# RedNek Wine Glass makes $5 million in sales



## ibglowin (Dec 20, 2011)

Why didn't someone here think about this idea! 







*NEW YORK (CNNMoney) -- America's love affair with the irreverent, tacky and politically incorrect is making millions for at least one business.
Carson Home Accents, a 41-year-old, family-owned company based in Freeport, Pa., struck gold recently when it started manufacturing and selling RedNek Wine Glasses.
The company, a wholesaler of gift and home decor items, started making the wine glass -- simply a Ball Mason jar glued on top of a Libbey candlestick holder -- 10 months ago, and in less than a year, the product has had $5 million in sales.
"The RedNek Wine Glass has quickly become a phenomenon," said John Hill, vice president of Carson Home Accents.
In the beginning... It was only by chance that the idea of the product came to the attention of the company in January.
"One of our salespeople saw this item on a shelf at a Hallmark store," said Hill, adding that Carson Home Accents subsequently met the original inventor of the product and signed a licensing deal with her that allowed the company to manufacture and sell RedNek Wine Glasses.
Okie Morris, 43, who invented the Original RedNek Wine Glass, calls herself a "repurposer." "I use old things and give them a new twist," she said.*


----------



## fleemartin (Dec 20, 2011)

Man, I wish I would have thought of that!!!!


I'm not surprised though, It is the perfect vessel for skeeter pee.


----------



## Wade E (Dec 20, 2011)

Well that kind of ruins the redneckness! LOL


----------



## winebreath (Dec 20, 2011)

Hey guys, the wife and I just got back from town and we stopped at Hobby Lobby and got some more mason jars and the candle bases and the glass glue to make some more of these. You can make them really cheap around 2-3 dollars each. We give them for gifts and use them at our home bar.
everyone seems to like them.
Later........wb-out


----------



## ffemt128 (Dec 20, 2011)

Why couldnt I have thought of something like that.... Go figure...... They actually make glass glue? Might have to pick some of that up at hobby lobby and make a set for my wife for Christmas as a gag gift....


----------



## winebreath (Dec 20, 2011)

the glass glue(super glue) comes in a little red tube with a plunger.
Darndest stuff.....you have to glue them up then take them out in the sunlight for the glue to set up...something about ultra-violet light activates it.

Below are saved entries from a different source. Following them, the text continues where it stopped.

/-- An earlier write of the same port to a sector of the request still waits, any of its pieces (R182, R184). -/
def portOrder (s : State) (idx : Nat) (g : Ingress) (r : MxReq) : Bool :=
  r.op != 0#4 && (s.ridge.ingress.take idx).any fun h =>
    h.via == g.via && isWrite h && (sectorsOf r).any fun x => restHolds h x

/-- An atomic may be presented (R86): its port's cache has room for the result, and a retry is behind no copy of itself
that waits or is under way. -/
def atomicReady (s : State) (idx : Nat) (g : Ingress) : Bool :=
  g.cls != clsAtomic || (!replayFull s g.via && !(g.retry && (replayPending s g ||
    (s.ridge.ingress.take idx).any fun h =>
      h.cls == clsAtomic && h.src == g.src && h.sptag == g.sptag && h.desc.id40 == g.desc.id40)))

/-- Nothing but its turn keeps a request from an engine. -/
def ingressReady (s : State) (e idx : Nat) (g : Ingress) : Bool :=
  let r := ingressReq g
  !hotSector s e r && !portOrder s idx g r && atomicReady s idx g

/-- Ports whose front write to a sector of `r` is ready for an engine (R182). -/
def contenders (s : State) (e : Nat) (r : MxReq) : List Nat :=
  (s.ridge.ingress.mapIdx fun i h => (i, h)).filterMap fun x =>
    let q := ingressReq x.2
    if q.op != 0#4 && (sectorsOf q).any (fun y => (sectorsOf r).contains y) && ingressReady s e x.1 x.2 then some x.2.via
    else none

/-- The port that an engine serves next for a sector: masters in round robin, and the ports of the master in round robin
(R182). The spec gives no start: each engine goes on from the master it served last, and each master from its port (DESIGN
CHOICE, log entry 81). -/
def nextPort (s : State) (e : Nat) (r : MxReq) : Option Nat :=
  let l := contenders s e r
  (span (tget 0 s.ridge.rrMaster e + 1) 4).findSome? fun m =>
    (span (tget 0 s.ridge.rrPort (m % 4) + 1) 9).findSome? fun k =>
      if l.contains (4 * (k % 9) + m % 4) then some (4 * (k % 9) + m % 4) else none

/-- A read has no turn to wait for; a write has its port's (R182). -/
def myTurn (s : State) (e : Nat) (g : Ingress) : Bool :=
  let r := ingressReq g
  r.op == 0#4 || nextPort s e r == some g.via

/-- An engine has served a port's write. -/
def served (s : State) (e : Nat) (g : Ingress) : State :=
  if (ingressReq g).op == 0#4 then s
  else { s with ridge := { s.ridge with
    rrMaster := tset 0 s.ridge.rrMaster e (g.via % 4), rrPort := tset 0 s.ridge.rrPort (g.via % 4) (g.via / 4) } }

/-- An atomic that is presented takes its place in its port's cache (R86). -/
def reserve (s : State) (g : Ingress) : State := if g.cls == clsAtomic then addReplay s g none else s

/-- Present a piece of a request; the request stays for its next piece, or leaves. -/
def presentPiece (s : State) (idx : Nat) (g : Ingress) : State :=
  match present (reserve s g) { req := ingressReq g, who := .remote g } with
  | none => s
  | some s1 =>
    let s2 := served s1 (engineOf s (ingressReq g).addr.toNat) g
    let pos := g.pos + pieceLen g g.pos
    if pos < reqLen g then setIngress s2 idx (some { g with pos := pos })
    else owe (setIngress s2 idx none) g.via g.cls g.flits

/-- A waiting request whose AGE reaches 160 before it acts (R76); one with a piece already presented has acted, and a
released seam is the exception of R76. -/
def agedNow (g : Ingress) (quarter : Nat) : Bool := g.cls != clsSeam && g.pos == 0 && g.age + quarter ≥ 160
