-- ==== Sys2Proof/Machine/CmdCreate.lean ====
section
/-! DEFINITION. PART_CREATE (07 R195, 09 R261). -/

namespace Sys2Proof.Machine

/-- PART_CREATE. A chip without FWS, whose root is ABSENT, is refused the key (R253, R258); where FWS or RK fails its check
there is no PARTROOT: ERR_INTEGRITY (DEDUCED, log entry 105). -/
def runPartCreate (s : State) (t : Ticket) (p : Pkt) (_ : List ReadIn) : Res :=
  let pid := tagPid t.ptag
  let conf := parmBit p 16 0
  let sl := freeDerived s
  if s.range.memb == .quarantined || (part s pid).state != .free || s.keys.entFailed ||
      (conf && (s.range.memb != .member || s.range.test || jtagScuActive s)) then .fail .errState
  else if sl.length < 5 then .fail .errResource
  else if !keyFits s 1 .fwlayer .derivation 0 || (conf && !keyFits s 2 .range .derivation 0) then .fail .errPerm
  else match readBad s (if conf then [1, 2] else [1]) with
    | some t => .failWith .errIntegrity 0 t
    | none =>
      let ctag := curTag s pid
      let me := s.part.mepochNext
      let s1 := { s with part := { s.part with mepochNext := me + 1 } }
      let s2 := loadSlots (writePartKeys s1 pid conf sl ctag me) pid
      let s3 := setPart (clearTel (clearPeers s2 pid) pid) pid
        { state := .active, ctag := ctag, conf := conf, strict := parmBit p 16 1, mepoch := me }
      .ok s3 (resultOf [(8, ctag.toNat), (10, ctag.toNat), (12, me.toNat)])

/-- PART_CREATE (0x10). -/
def opPartCreate : Op where
  opcode := 0x10
  named := [(16, 0, 2)]
  rings := opOnly
  pre _ _ p := if pidNamed p then none else some .errParam
  lc s p := !parmBit p 16 0 || s.fuse.lcs == .fielded
  run := runPartCreate

/-- PART_CREATE. -/
def execPartCreate (c : Cmd) (s : State) : Result := .next (issue opPartCreate s c)

end Sys2Proof.Machine
end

the first ones that I done I just left sit on my bar figuring that they would set up over night, but when I came down the next day I picked one up to check it and it was still wet and fell apart..........so I read the instructions.......held it together and walked outside and it set up almost instantly.

later......wb....out


----------



## wvbrewer (Dec 20, 2011)

Cool.. I can see them being used all the time over here in WV.


----------



## shen (Dec 20, 2011)

My daughter gave me the quart size one for my birthday last week. I giggled.


----------



## joea132 (Dec 20, 2011)

It is funny. I bought one for my father for Christmas.


----------



## CoachPieps (Dec 22, 2011)

Dollar Tree has the parts and instructions:

http://www.dollartree.com/kitchen-t...-Idea-DIY-Wine-Glass/213c264c377e90/index.ens


----------



## Flem (Dec 22, 2011)

winebreath said:


> the glass glue(super glue) comes in a little red tube with a plunger.
> Darndest stuff.....you have to glue them up then take them out in the sunlight for the glue to set up...something about ultra-violet light activates it.
> 
> the first ones that I done I just left sit on my bar figuring that they would set up over night, but when I came down the next day I picked one up to check it and it was still wet and fell apart..........so I read the instructions.......held it together and walked outside and it set up almost instantly.
> ...



I guess it wouldn't work in Western Pa. The sun never shines here--or so it seems. LOL


----------



## roblloyd (Dec 22, 2011)

A neighbor just gave us 2 of them yesterday!


----------



## arcticsid (Dec 24, 2011)

Been drinking wine out of mason jars for a long time.

Where the hell is MY cut.

The stem does scare me though! LOL


----------



## Sirs (Jan 2, 2012)

arcticsid said:


> Been drinking wine out of mason jars for a long time.
> 
> Where the hell is MY cut.
> 
> The stem does scare me though! LOL



LOL I hear ya Sid been doing it here for years also well wine and other stuff


----------



## rhoffart (Jan 2, 2012)

Hey, I got one for Christmas ... it's a liitle goofy looking but I guess that is the point. Now I have a story to go along with it.


----------